Masonry Magazine February 1972 Page. 13
TAXES
By MIRIAM MCD. MILLER
WINTER CASUALTIES
Even if this winter continues to be mild, certain winter casualties may occur. Freezing may cause pipes to burst, motors to freeze, skidding into car damage, plants and trees to be ruined.
Section 165(a) (3) of the Code is the section that provides tax relief for nonbusiness losses: a deduction for the net amount of actual property loss resulting from storm or other casualty, to the extent the loss exceeds $100 for each casualty.
The IRS has defined a casualty to be "the complete or partial destruction of property resulting from an identifiable event of a sudden, unexpected, or unusual nature."
Smog was found by the IRS to be of such an unusual nature. A taxpayer suffered damage to the exterior of his home when smog containing an unusual concentration of chemical fumes suddenly descended upon the locality in which he lived. The exterior surface of the taxpayer's home, which had been recently painted, was eaten through overnight by the smog. The paint blistered and peeled from the wood.
In ruling that this was an identifiable event of a sudden, unexpected, or unusual nature, the IRS made the point that, "This sudden change is different from the progressive damage that is sometimes caused by smog over a long period of time. The IRS ruled that here the taxpayer had a deductible loss. (Rev. Rul. 71-560.)
Remember, if you do experience a casualty loss, it is the taxpayer who must furnish the proof that 1) a casualty loss was sustained and 2) the amount of the loss. For example, the basis for the deduction for damaged trees or shrubbery is not the cost of replacing the plantings. It is the difference in the value of the real property before and after the casualty.
Newspaper stories describing the particular event (e.g. a snow storm) should be clipped and kept. If you do not have a picture of your home as it is now you might want to take one. Then, in the event the landscaping is damaged by a storm, you can easily photograph the "after" for your tax file.
WITHHOLDING TABLES
By the time you read this you should have received the new withholding tables to be used for wages paid after January 15, 1972. The new tables reflect the changes resulting from the Revenue Bill of 1971. The $750 personal exemption, the increase in the low-income allowance to $1,300 and the increase in the standard deduction to 15% (with a maximum of $2,000) are included in these tables.
If you do not have it on hand, you may wish to request the IRS 1972 Circular E, "Employers Tax Guide." There is no charge for this publication. The Revenue Act of 1971 has made changes in the income tax withholding system. Remember, all employees should be given the opportunity to furnish a revised Form W-4.
AUTOMATIC EXTENSION
The IRS is adding something new this year, and if you become interested check with your local IRS center. An individual may now request an automatic two-month extension of time to file his 1971 Form 1040.
A request for the two-month extension should be made on Form 4868. According to the IRS, individuals will get the two-month extension if they make a tentative estimate of the entire tax due for the year and pay the estimated balance upon the proper and timely filing of a Form 4868.
Commissioner of Internal Revenue Johnnie Walters regards this automatic two-month extension of filing time to be "a milestone in tax administration."
MEDICAL REIMBURSEMENT
Employers, particularly those who are also employees, would be wise to make note of the tax consequences of medical reimbursement plans. Approval by the courts of well-constructed plans seems to be on the upgrade. Briefly, an employer can pay the medical expenses of an employee and get a full deduction (business expense deduction). Then, the employee who is reimbursed for his medical expenses is entitled to exclude that amount from his income.
While medical expenses are deductible, they must first be paid. Should an owner-employee be able to have his company pay his (or his family's) medical expenses, income taxes would not first have to be paid by the owner-employee on the money that actually pays for the medical expenses. Tax-free money actually pays the bill. The company then gets a full business deduction on the amount of money paid to the owner-employee.

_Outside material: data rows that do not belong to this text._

-- ==== Sys2Proof/Machine/Image.lean ====
section
/-! DEFINITION. The context image of a group (R310, R325): its words, writing it and restoring a group from it. Byte places that R325 leaves
open are the model's (log entry 12). -/
namespace Sys2Proof.Machine

/-! ### Memory under a context address (R445) -/

/-- The physical address of a context address: the core's cached translation or a walk. -/
def ctxPa (s : State) (c p va : Nat) : Option Nat :=
  match lookup s (some c) p va with
  | some t => some (t.phys va)
  | none => (walkPage s p va).map (fun t => t.phys va)

/-- The addresses of the pages of n bytes at a context address. -/
def ctxPages (va n : Nat) : List Nat := (List.range ((n + 4095) / 4096 + 1)).map (fun i => va + min (4096 * i) (n - 1))

/-- What an image's accesses need of the access tables, made for its partition (R438, R439). -/
def needImage : Need := { needNone with rd := true, wr := true }

/-- May an image's page be read and written now: it is at home here or in host memory, the tables pass it, and nothing holds a line of it (R248, R277,
R438, R439; log entry 76). -/
def ctxPageOk (s : State) (p pa : Nat) : Bool :=
  ! pageHeld s 386 pa && (peerLine s (lineNo s pa)).isNone && tablesOk s p needImage pa 1

/-- Has every page of n bytes a translation, and may it be read and written now? -/
def ctxMapped (s : State) (c p va n : Nat) : Bool := (ctxPages va n).all (fun a => (ctxPa s c p a).any (ctxPageOk s p))

/-- The first page of n bytes that has no translation. -/
def ctxMiss (s : State) (c p va n : Nat) : Option Nat := (ctxPages va n).find? (fun a => (ctxPa s c p a).isNone)

/-- A word written at home under a context address; copies in the core's caches are dropped. -/
def ctxPut (p c va : Nat) (t : TWord) (s : State) : State :=
  match ctxPa s c p va with
  | some pa => dropLine c (lineNo s pa) (homeWrite s pa t)
  | none => s

/-- A word read at home under a context address, after the core's caches have given up the line. -/
def ctxGet (s : State) (p c va : Nat) : TWord :=
  match ctxPa s c p va with
  | some pa => homeWord (flushLine c (lineNo s pa) s) pa
  | none => ⟨0, 0⟩

/-- The slices accept a request for each line of n bytes at a context address (R233). -/
def ctxAccept (p c va n : Nat) (s : State) : State :=
  (List.range ((va + n + 127) / 128 - va / 128)).foldl (fun s i =>
    match ctxPa s c p (128 * (va / 128 + i)) with | some pa => accept s pa | none => s) s

/-- The context slot n of a partition: its virtual address (R445). -/
def ctxSlot (s : State) (p n : Nat) : Nat :=
  field (part s p).ctxbase 12 45 * 4096 + field (part s p).ctxcfg 12 16 * 4096 * n

/-- The address of a group's image: in its team's context slot, after 4 KiB, 20 KiB for each group (R325). -/
def imageVa (s : State) (g : Group) : Nat :=
  ctxSlot s g.part ((teamOf s g.team).map Team.ctx |>.getD 0) + 0x1000 + 0x5000 * g.index

/-! ### Words of the group part (R310, R325) -/

/-- `dvsp` (R110). -/
def dvspWord (g : Group) : Word :=
  packFields [(0, 8, g.dvDepth), (8, 8, g.dvCap), (16, 7, g.slot0.tag), (23, 7, g.slot1.tag)]

/-- The 64 bytes of the trap record (R310). -/
def trapWords (t : TrapInfo) : List Word :=
  recordOf [(0, 1, t.code), (1, 1, b2n t.slot), (2, 1, t.index), (3, 1, 2 * b2n t.compl), (4, 4, t.lanes.toNat), (8, 8, t.hdr),
    (16, 8, t.iaddr), (24, 8, t.addr), (32, 8, t.detail), (40, 4, t.iter), (44, 1, t.repx), (48, 8, t.s0.toNat), (56, 8, t.time)]

/-- The state code of a slot (R325). -/
def slotCode (x : Slot) : Nat :=
  match x.st with
  | .dead => 0
  | .ready => 1
  | .held => 1
  | .parkJoin _ _ => 2
  | .parkPresence _ _ => 3
  | .parkTrans _ _ => 4
  | .parkGang => 5

/-- The header address of a slot's stop point (R306). -/
def stopHdr (x : Slot) : Nat := match x.cl with | some c => c.hdr | none => x.pc
/-- The index of a slot's stop point; 0xFF where its next word is the header itself (log entry 12). -/
def stopIdx (x : Slot) : Nat := match x.cl with | some c => c.idx | none => 0xFF
/-- The repeat index of a slot, 0xFF outside REP (R310). -/
def repIdx (x : Slot) : Nat := match x.rep with | some r => r.i | none => 0xFF
/-- The loop iteration of a slot, all ones outside a loop (R310). -/
def iterOf (x : Slot) : Nat := match x.loop with | some l => if l.run then l.iter else 0xFFFFFFFF | none => 0xFFFFFFFF

/-- The 64 bytes of a slot's state (R325; places: log entry 12). -/
def slotWords (x : Slot) : List Word :=
  let k := match x.st with | .parkJoin k stack => [(36, 1, k), (37, 1, b2n stack)] | _ => []
  let lp := match x.loop with
    | some l => [(24, 8, l.body), (32, 2, l.len), (34, 1, 2 + b2n l.run), (40, 8, l.count), (48, 8, l.iter)]
    | none => []
  recordOf ([(0, 8, stopHdr x), (8, 1, stopIdx x), (9, 1, slotCode x), (10, 1, x.tag), (11, 1, repIdx x), (12, 4, x.exec.toNat)] ++ k ++ lp)

/-- A wait-list entry's 32 bytes (R325; places: log entry 12). -/
def waitWords (w : WaitEnt) : List Word :=
  let fl := match w.flag with | some k => k | none => 0xFF
  let l := match w.kind with
    | .barw clus bar phase parity acq scope =>
      [(0, 1, 1), (3, 1, b2n clus + 2 * b2n parity + 4 * acq), (4, 1, bar), (5, 1, scope), (16, 8, phase)]
    | .sigw w => [(0, 1, 2), (3, 1, w.cnd + 4 * w.acq), (4, 1, w.d), (5, 1, w.scope), (8, 8, w.va), (16, 8, w.cmp.toNat)]
    | .gpwt ticket d => [(0, 1, 3), (4, 1, d), (16, 8, ticket)]
    | _ => []
  (recordOf ([(1, 1, b2n w.slot), (2, 1, fl)] ++ l)).take 4

/-- A wait-list entry read back. -/
def waitOf (ws : List Word) : Option WaitEnt :=
  let n := natOfWords ws
  let byte (i k : Nat) : Nat := (n >>> (8 * i)) % 2 ^ (8 * k)
  let m := byte 3 1
  let fl := if byte 2 1 < 12 then some (byte 2 1) else none
  let ent (k : OpKind) : Option WaitEnt := some { slot := byte 1 1 == 1, flag := fl, kind := k }
  match byte 0 1 with
  | 1 => ent (.barw (m % 2 == 1) (byte 4 1) (byte 16 8) (m / 2 % 2 == 1) (m / 4) (byte 5 1))
  | 2 => ent (.sigw ⟨byte 8 8, none, m % 4, BitVec.ofNat 64 (byte 16 8), byte 4 1, m / 4 % 2, byte 5 1, false, none⟩)
  | 3 => ent (.gpwt (byte 16 8) (byte 4 1))
  | _ => none

/-- The words of a list placed from an offset on. -/
def placeWords (off : Nat) (l : List Word) : List (Nat × Word) := (l.zip (List.range l.length)).map (fun x => (off + 8 * x.2, x.1))

/-- The pop count of a queue, 0 where no stream is bound (R361). -/
def popCount (g : Group) (k : Nat) : Nat := match vget g.queues k none with | some q => q.popped | none => 0

/-- A queue rewound to a pop count: its later entries are fetched again (R361). -/
def rewindQ (n : Nat) (q : Queue) : Queue := { q with fetched := n, entries := [], popped := n, pend := [], stall := none }

/-- What is recorded of a slot at a region's start (R320). -/
def startOf (x : Slot) : SlotStart :=
  { live := x.live, pc := x.pc, cl := x.cl, exec := x.exec, tag := x.tag, loop := x.loop, rep := x.rep }

/-- The region-start record of a group. -/
def Group.record (g : Group) : RegionStart :=
  { s0 := startOf g.slot0, s1 := startOf g.slot1, depth := g.dvDepth, cap := g.dvCap, fpstat := g.fpstat, qstat := g.qstat,
    rdDepth := g.rdDepth, rdPar := g.rdPar,
    queues := ⟨((List.range 4).map (fun k => (vget g.queues k none).map (fun q => rewindQ q.popped q))).toArray, by simp⟩ }

/-- The iteration of a slot in a region-start record, in 32 bits; all ones where no body runs. -/
def startIter (r : SlotStart) : Nat := match r.loop with | some l => if l.run then l.iter % 2 ^ 32 else 0xFFFFFFFF | none => 0xFFFFFFFF

/-- A slot's stop point in a region-start record: its header's address, over 4, and its index in seven bits; 0x7F where the next word is the
header, 0x7E where the slot is not live. -/
def startPoint (r : SlotStart) : Word :=
  let p : Nat × Nat := match r.cl with | some c => (c.hdr, c.idx) | none => (r.pc, 0x7F)
  packFields [(0, 7, if r.live then p.2 else 0x7E), (7, 57, p.1 / 4)]

/-- The 64 bytes at 0x0100: section DEPTH and PAR, pop counts and the region-start record (R325, R361). An image is written where a region has
just ended, so the record agrees with the slot part, which holds the body and the count of its loops (places: log entry 12). -/
def startWords (g : Group) : List Word :=
  let r := g.record
  [packFields [(0, 8, g.rdDepth), (8, 1, b2n g.rdPar), (16, 8, r.rdDepth), (24, 1, b2n r.rdPar), (32, 6, r.fpstat), (40, 6, r.qstat)],
   packFields [(0, 32, popCount g 0), (32, 32, popCount g 1)], packFields [(0, 32, popCount g 2), (32, 32, popCount g 3)],
   packFields [(0, 8, r.depth), (8, 8, r.cap), (16, 7, r.s0.tag), (23, 7, r.s1.tag)], packFields [(0, 32, r.s0.exec.toNat), (32, 32, r.s1.exec.toNat)],
   startPoint r.s0, startPoint r.s1, packFields [(0, 32, startIter r.s0), (32, 32, startIter r.s1)]]

/-- The group image as (offset, word) pairs; `rec` is the trap record's eight words (R325). -/
def imageWords (g : Group) (rec : List Word) : List (Nat × Word) :=
  placeWords 0 rec ++ placeWords 0x40 (slotWords g.slot0) ++ placeWords 0x80 (slotWords g.slot1)
    ++ placeWords 0xC0 ([BitVec.ofNat 64 g.fpstat, BitVec.ofNat 64 g.qstat, BitVec.ofNat 64 g.qmode, dvspWord g]
        ++ (List.range 4).map (fun k => BitVec.ofNat 64 (vget g.amax k 0)))
    ++ placeWords 0x100 (startWords g)
    ++ placeWords 0x200 ((List.range 64).map (fun r =>
        if r = 63 then g.slot0.exec.setWidth 64 else if r = 62 then (execOf g.slot1).setWidth 64 else vget g.sregs r 0))
    ++ (List.range 64).flatMap (fun r => placeWords (0x400 + 256 * r) ((List.range 32).map (fun l => lane (vget g.vregs r (splat 0)) l)))
    ++ (List.range 16).flatMap (fun i => placeWords (0x4400 + 32 * i)
        (match g.waitList[i]? with | some w => waitWords w | none => List.replicate 4 0))

/-- Write a group's image into its context slot (R309, R325). -/
def writeImage (g : Group) (rec : List Word) (s : State) : State :=
  let va := imageVa s g
  (imageWords g rec).foldl (fun s x => ctxPut g.part g.core (va + x.1) (stamped x.2) s) (ctxAccept g.part g.core va 0x5000 s)

/-! ### Restoring a group (R311, R324) -/

/-- A slot from its state in the image: its place in the code is found again from header and index (R22). Its loop pins the body anew, also where
ICINV had unpinned it (DESIGN CHOICE, log entry 67). -/
def slotOfWords (ws : List Word) (skip : Bool) : Slot :=
  let n := natOfWords ws
  let byte (i k : Nat) : Nat := (n >>> (8 * i)) % 2 ^ (8 * k)
  let st : SlotSt := match byte 9 1 with
    | 0 => .dead
    | 2 => .parkJoin (byte 36 1) (byte 37 1 % 2 == 1)
    | 5 => .parkGang
    | _ => .ready
  let idx := byte 8 1
  let lp : Option Loop := if byte 34 1 < 2 then none else some
    { body := byte 24 8, len := byte 32 2, count := byte 40 8, iter := byte 48 8, run := byte 34 1 % 2 == 1, pin := .want }
  { st := st, pc := byte 0 8, exec := BitVec.ofNat 32 (byte 12 4), flags := Vector.replicate 12 0, tag := byte 10 1 % 128,
    cl := if idx = 0xFF then none else some { hdr := byte 0 8, nins := 0, idx := idx, setA := 15, setB := 15, yld := false },
    loop := lp, rep := if byte 11 1 = 0xFF then none else some { n := 0, i := byte 11 1, sdd := 0, sda := 0, sdb := 0, sdc := 0 },
    waited := 0, urgent := false, skipBp := skip, reenter := idx != 0xFF, flushed := false, seen := 0, waitsAt := [] }

/-- n words of a group's image from an offset on. -/
def imageGet (s : State) (g : Group) (off n : Nat) : List Word :=
  (List.range n).map (fun i => (ctxGet s g.part g.core (imageVa s g + off + 8 * i)).data)

/-- A group with what its image holds (R311, R324, R325). -/
def restoreGroup (s : State) (g : Group) (skip : Bool) : Group :=
  let st := imageGet s g 0xC0 8
  let w (i : Nat) : Word := st.getD i 0
  let rg := imageGet s g 0x100 3
  let sec := rg.getD 0 0
  let pops (k : Nat) : Nat := field (rg.getD (1 + k / 2) 0) (32 * (k % 2)) 32
  let sr := imageGet s g 0x200 64
  let sl0 := slotOfWords (imageGet s g 0x40 8) skip
  let sl1 := slotOfWords (imageGet s g 0x80 8) skip
  { g with
    slot0 := { sl0 with tag := field (w 3) 16 7 }, slot1 := { sl1 with tag := field (w 3) 23 7 },
    fpstat := field (w 0) 0 6, qstat := field (w 1) 0 6, qmode := qmodeStore (field (w 2) 0 3), dvDepth := field (w 3) 0 8,
    amax := ⟨((List.range 4).map (fun k => (w (4 + k)).toNat % 2 ^ 33)).toArray, by simp⟩,
    rdDepth := field sec 0 8, rdPar := bit sec 8, pgPend := false,
    queues := ⟨((List.range 4).map (fun k => (vget g.queues k none).map (rewindQ (pops k)))).toArray, by simp⟩,
    sregs := ⟨((List.range 64).map (fun r => sr.getD r 0)).toArray, by simp⟩,
    vregs := ⟨((List.range 64).map (fun r => lanesOf (fun l => (imageGet s g (0x400 + 256 * r) 32).getD l 0))).toArray, by simp⟩,
    waitList := (List.range 16).filterMap (fun i => waitOf (imageGet s g (0x4400 + 32 * i) 4)) }

end Sys2Proof.Machine
end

But check with your tax adviser on this. There must be a plan. It is doubtful if a non-written policy would pass the IRS inspection. The purpose of the plan clearly must be to cover all employees and not to cover just the owner-employee. For instance, one such set-up was disapproved by the court where the plan was for the benefit of "all officers, other than those who own no stock." (Larkin v. Commissioner, 48 TC 629.)
Again, where a company was formed so that an individual could enjoy this tax advantage the court disallowed the deductions on the ground that the plan was devised to cover the individual as an owner and not as an employee. (Smithback v. Commissioner, 28 TCM 709.)